Russia starts ambitious super-heavy space rocket project

Russia starts ambitious super-heavy space rocket project

On the 25th anniversary of the historic flight of the Soviet space shuttle Buran, Russia’s Roscosmos space agency has formed a working group to prepare “within weeks” a roadmap for the revival of the Energia super-heavy booster rocket.

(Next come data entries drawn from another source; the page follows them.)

/-- One op step (R235): that of BF16 widens both elements, sums them in FP32 and rounds once to BF16. -/
def reduceStep (op x y : Nat) : Nat × Fl :=
  let v := widenElement op x
  let w := widenElement op y
  let z := reduceWide op v.1 w.1
  let fl := v.2 ||| w.2 ||| z.2
  if op = 1 then
    let e := roundFp 7 (decodeFp 23 z.1) 1 false 0
    (e.1, fl ||| e.2)
  else (z.1, fl)

/-- One element of every member, in rank order (R235). -/
def reduceElement (op : Nat) : List Nat → Nat × Fl
  | [] => (0, 0)
  | x :: xs => xs.foldl (fun (acc : Nat × Fl) y =>
      let z := reduceStep op acc.1 y
      (z.1, acc.2 ||| z.2)) (x, 0)

/-- The reduction of whole contributions, `n` elements of `esz` bytes. -/
def reduceAll (op esz : Nat) (parts : List (List Byte)) : Nat → List Byte × Fl
  | 0 => ([], 0)
  | n + 1 =>
    let r := reduceAll op esz parts n
    let e := reduceElement op (parts.map fun p => leNat ((p.drop (n * esz)).take esz))
    (r.1 ++ leBytes esz e.1, r.2 ||| e.2)

/-- The ranks whose contributions an operation needs. -/
def neededRanks (o : CollOp) : List Nat := (List.range o.members.length).filter (· != o.rank)

/-- The landed contribution of a rank, or for crecv of the peer. -/
def landingOf (c : Coll) (o : CollOp) (rank : Nat) : Option Landing :=
  if o.word = 1 then c.landed.find? (·.src == o.peer) else c.landed.find? (·.rank == rank)

/-- Every contribution that the operation needs has landed (16 R390). -/
def haveAll (c : Coll) (o : CollOp) : Bool :=
  if o.word = 1 then (landingOf c o 0).isSome else (neededRanks o).all fun k => (landingOf c o k).isSome

/-- A contribution disagrees with the local operation: on BYTES, or for a group word on the word, the op or g (R234). -/
def disagrees (o : CollOp) (l : Landing) : Bool :=
  l.bytes != o.bytes || (o.word != 1 && (l.word != o.word || l.size != o.members.length || (o.word == 2 && l.op != o.op)))

/-- The first rank that disagrees. -/
def mismatched (c : Coll) (o : CollOp) : Option Nat :=
  (if o.word = 1 then [0] else neededRanks o).findSome? fun k =>
    match landingOf c o k with
    | some l => if disagrees o l then some l.rank else none
    | none => none

/-- A member's data: this device's own, or what landed. -/
def memberData (r cnum : Nat) (c : Coll) (o : CollOp) (k : Nat) (s : State) : Except Hit (List Byte × State) :=
  if o.word ≠ 1 ∧ k = o.rank then .ok (o.own, s)
  else
    match landingOf c o k with
    | none => .ok ([], s)
    | some l =>
      match landingAt (rink r s).rland cnum l.rank l.bytes with
      | none => .error (.trap 0x1B 0)
      | some (w, off) => guestRead r 4 (windowCursor w off) l.bytes s

def allData (r cnum : Nat) (c : Coll) (o : CollOp) : List Nat → State → Except Hit (List (List Byte) × State)
  | [], s => .ok ([], s)
  | k :: ks, s =>
    match memberData r cnum c o k s with
    | .error h => .error h
    | .ok (d, s1) =>
      match allData r cnum c o ks s1 with
      | .error h => .error h
      | .ok (ds, s2) => .ok (d :: ds, s2)

/-- The result of an operation with its numeric flags: crecv's data, the reduction, or the members' data end to end. -/
def resultOf (o : CollOp) (parts : List (List Byte)) : List Byte × Fl :=
  if o.word = 2 then reduceAll o.op (reduceSize o.op) parts (o.bytes / reduceSize o.op) else (parts.flatMap id, 0)

/-- The local operation writes its result and ends; its number closes (R234, 16 R390). It waits while a page it reads what landed from, or a
pseudo-channel it reads or writes, is being moved (11 R297, 18 R422). -/
def completeMain (r cnum : Nat) (c : Coll) (o : CollOp) (s : State) : State :=
  let close := modColl r cnum (closeColl false)
  match mismatched c o with
  | some k => endOp r cnum 2 k o (close s)
  | none =>
    if o.word = 4 then endOp r cnum 0 0 o (close s)
    else
      match allData r cnum c o (if o.word = 1 then [0] else List.range o.members.length) s with
      | .error (.stall _ _ _ _) => s
      | .error _ => endOp r cnum 1 0 o (close s)
      | .ok (parts, s1) =>
        let res := resultOf o parts
        match o.dst with
        | none => endOp r cnum 1 0 o (close s1)
        | some b =>
          match baseWrite r b b.cap.cursor res.1 { s1 with cur := { s1.cur with site := o.site } } with
          | .error (.stall _ _ _ _) => s
          | .error _ => endOp r cnum 1 0 o (close s1)
          | .ok s2 => endOp r cnum 0 0 { o with flags := res.2 } (close { s2 with cur := s.cur })

/-- A flit that carries data of an operation of this device. -/
def flitOf (r cnum : Nat) (o : CollOp) (s : State) (f : Flit) : Bool :=
  f.kind == 0 && f.src == devId s && f.fid == (rink r s).rfabFid.toNat && f.cnum == cnum && f.word == o.word && (o.word != 0 || f.dst == o.peer)

/-- Every flit of an operation has left this device and been taken. -/
def allSent (r cnum : Nat) (o : CollOp) (s : State) : Bool :=
  !o.lost && !(List.range 12).any fun p => ((portOf p s).waiting ++ (portOf p s).buf).any (flitOf r cnum o s)

/-- An operation that waits to post and has room (R237). -/
def postReady (r cnum : Nat) (s : State) : Option CollOp :=
  (collAt r cnum s).others.find? fun o => o.status.isSome && decide ((site o.site s).q.collFifo.length < 16)

/-- The local operation, if it has what it needs and its own data have landed. -/
def mainReady (r cnum : Nat) (s : State) : Option CollOp :=
  (collAt r cnum s).op.filter fun o => haveAll (collAt r cnum s) o && (o.word == 1 || allSent r cnum o s)

/-- A csend whose last flit has landed. -/
def sendReady (r cnum : Nat) (s : State) : Option CollOp :=
  (collAt r cnum s).others.find? fun o => o.word == 0 && o.status.isNone && allSent r cnum o s

/-- An operation sends nothing to another device. -/
def staysHome (o : CollOp) (s : State) : Bool := if o.word = 0 then o.peer == devId s else o.word == 1 || o.members.all (· == devId s)

/-- What the device does by itself under a number: a contribution that waited lands, an operation posts, or one ends that sent nothing to another device. That data
have landed at another device is its own event: until COLLECTIVE_OP_COMPLETE says so, a refusal may still come (R390; notes/assumptions/27.md). -/
def collReady (r cnum : Nat) (s : State) : Bool :=
  (landReady r cnum s).isSome || (postReady r cnum s).isSome || ((mainReady r cnum s).filter (staysHome · s)).isSome
    || ((sendReady r cnum s).filter (staysHome · s)).isSome

/-- COLLECTIVE_OP_COMPLETE: what waited for a page lands; else an operation that waits to post does so when there is room; else the local operation ends once it has
what it needs and its own data have landed; else a csend ends whose last flit has landed (R234, R237, 16 R390, R392). -/
def execCollectiveOpComplete (r cnum : Nat) (s : State) : Outcome State Fault Refusal :=
  let drop (o : CollOp) (s : State) : State := modColl r cnum (fun c => { c with others := c.others.erase o }) s
  .next (match landReady r cnum s, postReady r cnum s, mainReady r cnum s, sendReady r cnum s with
    | some w, _, _, _ => landStalled r cnum w s
    | none, some o, _, _ => endOp r cnum (o.status.getD 0) o.detail o (drop o s)
    | none, none, some o, _ => completeMain r cnum (collAt r cnum s) o s
    | none, none, none, some o => endOp r cnum 0 0 o (drop o s)
    | none, none, none, none => s)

  The group led by Oleg Ostapenko, the new head of Roscosmos  Federal Space Agency, is set to draw up proposals on the design  of a super-heavy launch vehicle capable of delivering up to 100  tonnes of payload to the baseline orbit, former Soviet minister  of general machine building, Oleg Baklanov, said on Friday.  
  “You have assumed the responsibility and dared to head the  group, which is supposed to find an answer to the question how we  can regain the position we demonstrated to the world with the  launch of a 100-tonne spacecraft [Buran in 1988] within a few  weeks,” the ex-minister told Ostapenko at the event dedicated  to the 25th anniversary of the flight of the Buran shuttle  spacecraft.    
  The new carrier rocket Angara is set to become the base for the  ambitious project that could bring Russia back to its heyday of  space exploration. It could be launched from the Vostochny  Cosmodrome which is now being constructed in Russia’s Far East,  and will replace Kazakhstan’s Baikonur as Russia’s main  launchpad.